First, the input signal is converted from the analog format to digital format and divided into overlapping frames. This is because speech is not a stationery signal and has frames sizes of 10-25m with 5-10ms frame shifts that is the period of time between successive frames. The next step is reducing the signal discontinuity at both ends of the blocks through a process called windowing. The algorithm employs hamming window technique. The next step involves performing a Discrete Fourier Transform using the Fast Fourier Transform using on the Hamming-windowed signals. The fourth procedure involves designing of the triangular filter banks on the Mel scale. This is because the Mel scale is based human perception and the human ears act as a bank of overlapping band-pass filters. Therefore, the approach employed is to build a filter bank using the bandwidth provided by the Mel scale and pass the spectra magnitudes through these filters and obtain the Mel-frequency spectrum. This is followed by computation of the logarithm of Mel-filter bank square magnitude output which compresses dynamic range of values. Human response to signal level is logarithmic with it being less in high amplitudes making frequency estimates less sensitive to input variations. The final stage is converting the output to time domain and finding the Mel Frequency cepstrum coefficient that is the spectrum of a spectrum. Spectrum gives information on the frequency of a signal while the cepstrum gives information on the frequency changes. An inverse discrete Fourier Transform is applied to the cepstrum and the output based on to the testing algorithm that is the Hidden Markov Model algorithm.
Hidden Markov Model (HMM)
The algorithm describes a stochastic process comprising of two stages. The first stage is the Markov chain and the second stage involves generation of output for every point in time. This output sequence is the only thing that can be observed in the behavior of models since the state sequence observed during data generation cannot be observed. The algorithm is used die to its high classification rates with minimum errors.

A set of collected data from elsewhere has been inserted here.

/-- What the home makes of responses, snoops and the host's answers (R179 to R200): the reply that ends the gathering, the
return to IDLE, the snoop responses of a line that no holder can change, the reissue after GO-I, NackP after GO-Err, the
write pull, and the timeout under either FAIL_MODE. No flag of a VI waits for the answer. -/
def Obligations.HomeAnswersTakeEffect : Prop :=
  ∀ (s : State) (l : LineA), homeRuns s = true → NoFlags s →
    let d := getDir s l
    let only := fun (t : State) => ∀ m, m ≠ l → getDir t m = getDir s m
    let noneWait := ∀ a ∈ s.aged, a.line.toNat % 65536 ≠ l.toNat % 65536
    (∀ h r b y z, d.hs = .waitLocal → d.await = [h] → d.todo = some (.reply .getS r false) → d.data = none →
      d.hostData = none → d.snoop = none → d.req = some (.getS, r) → arrives s (.dataresp h l b y z) = true →
      Completes (.dataresp h l b y z) s fun t =>
        Sent (.dataresp h l b y z) s t [homePacket r .response (.datas r l b z) (some b)]
          [.toHolder r l "DataS" (some (b, z))] ∧
        (getDir t l).hs = .waitDone ∧ r ∈ (getDir t l).p ∧ only t ∧ t = { s with dir := t.dir, out := t.out, mesh := t.mesh }) ∧
    (∀ h k, d.hs = .waitDone → d.req = some (k, h) → d.held = [] → noneWait → (d.h = .x → d.owner.isSome = true) →
      arrives s (.done h l) = true → Completes (.done h l) s fun t =>
        (getDir t l).hs = .idle ∧ (getDir t l).p = d.p ∧ only t ∧ Sent (.done h l) s t [] [] ∧
        t = { s with dir := t.dir, mesh := t.mesh }) ∧
    ((getHp s 0).cxl = true → s.board.pwrgood = true → s.resetting = none → d.hs = .idle →
      (d.h = .i → ∀ c ∈ [Instr.snpdata l, .snpinv l, .snpcur l], Completes c s fun t =>
        t = { s with out := s.out ++ [.snoopRsp l "RspIHitI" none] }) ∧
      (d.h = .s → Completes (.snpdata l) s (fun t => t = { s with out := s.out ++ [.snoopRsp l "RspSHitSE" none] }) ∧
        Completes (.snpcur l) s fun t => t = { s with out := s.out ++ [.snoopRsp l "RspVHitV" none] })) ∧
    (∀ r g b, d.hs = .waitHost → d.await = [] → d.req = some (.getS, r) → d.snoop = none → d.h = .i →
      Completes (.goGrant l g b false) s fun t =>
        t.out = s.out ++ [.toHolder r l "DataS" (some (b, false))] ∧
        t.mesh = s.mesh ++ [homePacket r .response (.datas r l b false) (some b)] ∧ (getDir t l).hs = .waitDone ∧
        (getDir t l).h = .s ∧ r ∈ (getDir t l).p ∧ only t ∧ t = { s with dir := t.dir, out := t.out, mesh := t.mesh }) ∧
    (∀ b x, d.hs = .waitHost → d.hostReq = some .getS → d.reissues < fget s .ageLimit → Completes (.goI l b x) s fun t =>
      t.out = s.out ++ [.d2h l .getS] ∧ getDir t l = { d with reissues := d.reissues + 1 } ∧ only t ∧
      t = { s with dir := t.dir, out := t.out }) ∧
    (∀ k r, d.hs = .waitHost → d.await = [] → d.req = some (k, r) → d.held = [] → noneWait →
      (d.h = .x → d.owner.isSome = true) → Completes (.goErr l) s fun t =>
        t.out = s.out ++ [.toHolder r l "NackP" none] ∧
        t.mesh = s.mesh ++ [homePacket r .response (.nackp r l) none] ∧
        (getDir t l).hs = .idle ∧ r ∉ (getDir t l).p ∧
        fget t .plValid = 1 ∧ fget t .plCause = 3 ∧ fget t .plAddr = l.toNat ∧ only t ∧
        FieldsBut s t [.plValid, .plCause, .plAddr, .plOverrun, .missed] ∧
        t = { s with dir := t.dir, out := t.out, mesh := t.mesh, fld := t.fld, flt := t.flt }) ∧
    (d.hs = .evict → d.held = [] → noneWait →
      (Completes (.goWritepullDrop l) s fun t => getDir t l = {} ∧ only t ∧ t = { s with dir := t.dir }) ∧
      ∀ b p y, d.data = some (b, p, y) → Completes (.goWritepull l) s fun t =>
        t.out = s.out ++ [.pullData l b p false] ∧ getDir t l = {} ∧ only t ∧ t = { s with dir := t.dir, out := t.out }) ∧
    (∀ k r, d.hs = .waitHost → d.req = some (k, r) →
      (d.domain = true → Completes (.cohTimeout l) s fun t => Continues s t ∧ t.domainDown = true ∧ t.dir = [] ∧ t.hl = []) ∧
      (d.domain = false → Completes (.cohTimeout l) s fun t =>
        t.out = s.out ++ [.toHolder r l "NackP" none] ∧
        t.mesh = s.mesh ++ [homePacket r .response (.nackp r l) none] ∧ (getDir t l).hs = .orphan ∧
        fget t .plCause = 2 ∧ t.domainDown = s.domainDown ∧ only t))

/-- What the ring engine's lines, enables and misses change, where host memory is not reached through the home. A poll asks
for the line (R219); fetched descriptors enter the buffer and CI_CMD advances, and a failed or poisoned fetch stops the ring
(R223, R245); line 1 goes out with the indices (R213); an up message is written with its header last, and its slot is free
(R237 to R239). ENABLE restarts the indices, now or, while the ring engine cannot start the VI, later, and it and the
mailbox enable drop what they drop when they are cleared (R214, R240, R247); a served miss loads its slot, and the watchdog
ends the oldest (R292, R297). -/
def Obligations.RingCommandsTakeEffect : Prop :=
  (∀ (s : State) (v : Vi), ringOn s v = true → served s v = true → viaHome s v = false →
    let x := getVi s v
    (∀ k, isReading x k = false → isWatched x k = false → (k = .mailbox → mbOn s v = true) → mayMaster s v = true →
      inHostAllot s v (lineOff s v k) 64 = true → Completes (.pollInterval v k) s fun t =>
        t.out = s.out ++ [.hostRead (portOf v) v (lineAddr s v k) .line0] ∧
        isReading (getVi t v) k = true ∧ t = { s with vis := t.vis, out := t.out }) ∧
    (x.fetching ≠ 0 →
      (∀ ds, let l := ds.take x.fetching
        x.pi = x.ciCmd + BitVec.ofNat 32 l.length → Completes (.descriptorFetchReturn v (.data ds)) s fun t =>
          (getVi t v).fetched = x.fetched ++ indexed x.ciCmd l ∧ (getVi t v).ciCmd = x.pi ∧
          (getVi t v).line1Due = true ∧ t = { s with vis := t.vis }) ∧
      (Completes (.descriptorFetchReturn v .failed) s fun t => (getVi t v).stopped = true ∧ (getVi t v).stopCause = 1) ∧
      (Completes (.descriptorFetchReturn v .poisoned) s fun t =>
        (getVi t v).stopped = true ∧ (getVi t v).stopCause = 1 ∧ (getVi t v).stopPoison = true) ∧
      (Completes (.hostReadCompletion v .fetch .unsupported) s fun t =>
        (getVi t v).stopped = true ∧ (getVi t v).stopCause = 1) ∧
      (Completes (.hostCompletionTimeout v .fetch) s fun t =>
        (getVi t v).stopped = true ∧ (getVi t v).stopCause = 1)) ∧
    (x.line1Due = true → mayMaster s v = true → inHostAllot s v (line1Off s v) 64 = true → x.outq = [] →
      Completes (.line1Write v true) s fun t =>
        t.out = s.out ++ [.hostWrite (portOf v) v (hostBase s v + line1Off s v) (blockBytes (line1 x)) false] ∧
        (getVi t v).line1Due = false ∧ t = { s with vis := t.vis, out := t.out }) ∧
    ∀ e (n : Fin 4), mbOn s v = true → mayMaster s v = true → x.upMsgs.head? = some (e, n) → x.upAck = x.upSeq →
      inHostAllot s v (fget s .mailbox v.val * 512 + 256) 256 = true → x.outq = [] → flagOut s v = false →
      let b := upBytes (x.upSeq + 1).toNat ((viEngines s .ring v).findIdx fun g => g == e)
        (mget {} (eng s e).slots n.val).data
      Completes (.mboxUpWrite v e n) s fun t =>
        (s.out ++ [1, 2, 3, 0].map fun i => Emit.hostWrite (portOf v) v
          (hostBase s v + (fget s .mailbox v.val * 512 + 256 + 64 * i)) (blockBytes (upLine b i)) false) <+: t.out ∧
        (getVi t v).upSeq = x.upSeq + 1 ∧ (getVi t v).upMsgs = x.upMsgs.tail ∧
        mget {} (eng t e).slots n.val = {} ∧ t = { s with vis := t.vis, engs := t.engs, fns := t.fns, out := t.out }) ∧
  (∀ (s : State) (v : Vi), barsLive s = true → answers s v = true →
    (viOn s v = false → Completes (.viEnable v) s fun t => viOn t v = true ∧
      (ringOn s v = true → (getVi t v).lap = (getVi s v).lap + 1 ∧ (getVi t v).ciCmd = 0 ∧ (getVi t v).pi = 0 ∧
        (getVi t v).piCpl = 0 ∧ (getVi t v).fetched = []) ∧
      (ringOn s v = false → (getVi t v).startDue = true ∧ t = { s with vis := t.vis, fld := t.fld })) ∧
    (viOn s v = true → Completes (.viDisable v) s fun t =>
      viOn t v = false ∧ (getVi t v).fetched = [] ∧ (getVi t v).down = none) ∧
    (Completes (.mboxEnable v) s fun t => fget t .mboxEn v.val = 1) ∧
    (fget s .mboxEn v.val ≠ 0 → Completes (.mboxDisable v) s fun t =>
      fget t .mboxEn v.val = 0 ∧ (getVi t v).down = none ∧
      t = { s with vis := t.vis, fld := t.fld, hret := t.hret, mesh := t.mesh, hl := t.hl })) ∧
  ∀ (s : State) (v : Vi) (m : Miss) (l : List Miss), (getVi s v).misses = m :: l →
    (∀ e i, firmwareOn s = true → liveSlot s v m.addr = none → (getVi s v).changing = none →
      findOvf s v m.addr = some e → ovfChanging s v = none → swapSlot s v (readOvf s v e).host = some i →
      let g := (readOvf s v e).seg
      Completes (.segMissService v) s fun t =>
        seg t v i = (if isHostSlot i then g else { g with attr := 0 }) ∧ m ∉ (getVi t v).misses) ∧
    ∀ j f, running s = true → m.who = .ring j → flyOf s v j = some f → f.fin = none →
      Completes (.missWatchdog v) s fun t =>
        Continues s t ∧ (getVi t v).misses = l ∧ Ended t v j.idx (openC .segFault)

HMM is characterized by N that is the number of hidden in a given model, M is the number of different observation symbols corresponding to the physical output of a model, A is the state transition probability distribution and B is the observational symbol probability distribution matrix.
For the HMM to perform voice authentication, each user in the database must build a HMM model parameter. The feature vectors obtained from MFCC are quantized by the k-mean algorithm and classification technique. This method maps each continuous observation vector into a discrete codebook that are used to estimate the HMM parameters using the forward-backward algorithm. The algorithm employs the dynamic principle to compute the required values necessary in obtaining the posterior marginal distributions in two passes. One pass goes forward in time with the other going backwards in time hence the name. The algorithm uses the likelihood probability computed for every model and selects the one with the highest similarity.
Bibliography
Raj, B. & Singh, R., 2011. Design and Implementation of Speech Recognition Systems. Machine Learning for Signal Processing.
Rashmi, C. R., 2014. Review of Algorithms and Applications in Speech Recognition Systems. International Journal of Computer Science and Information Technologies, 5(4).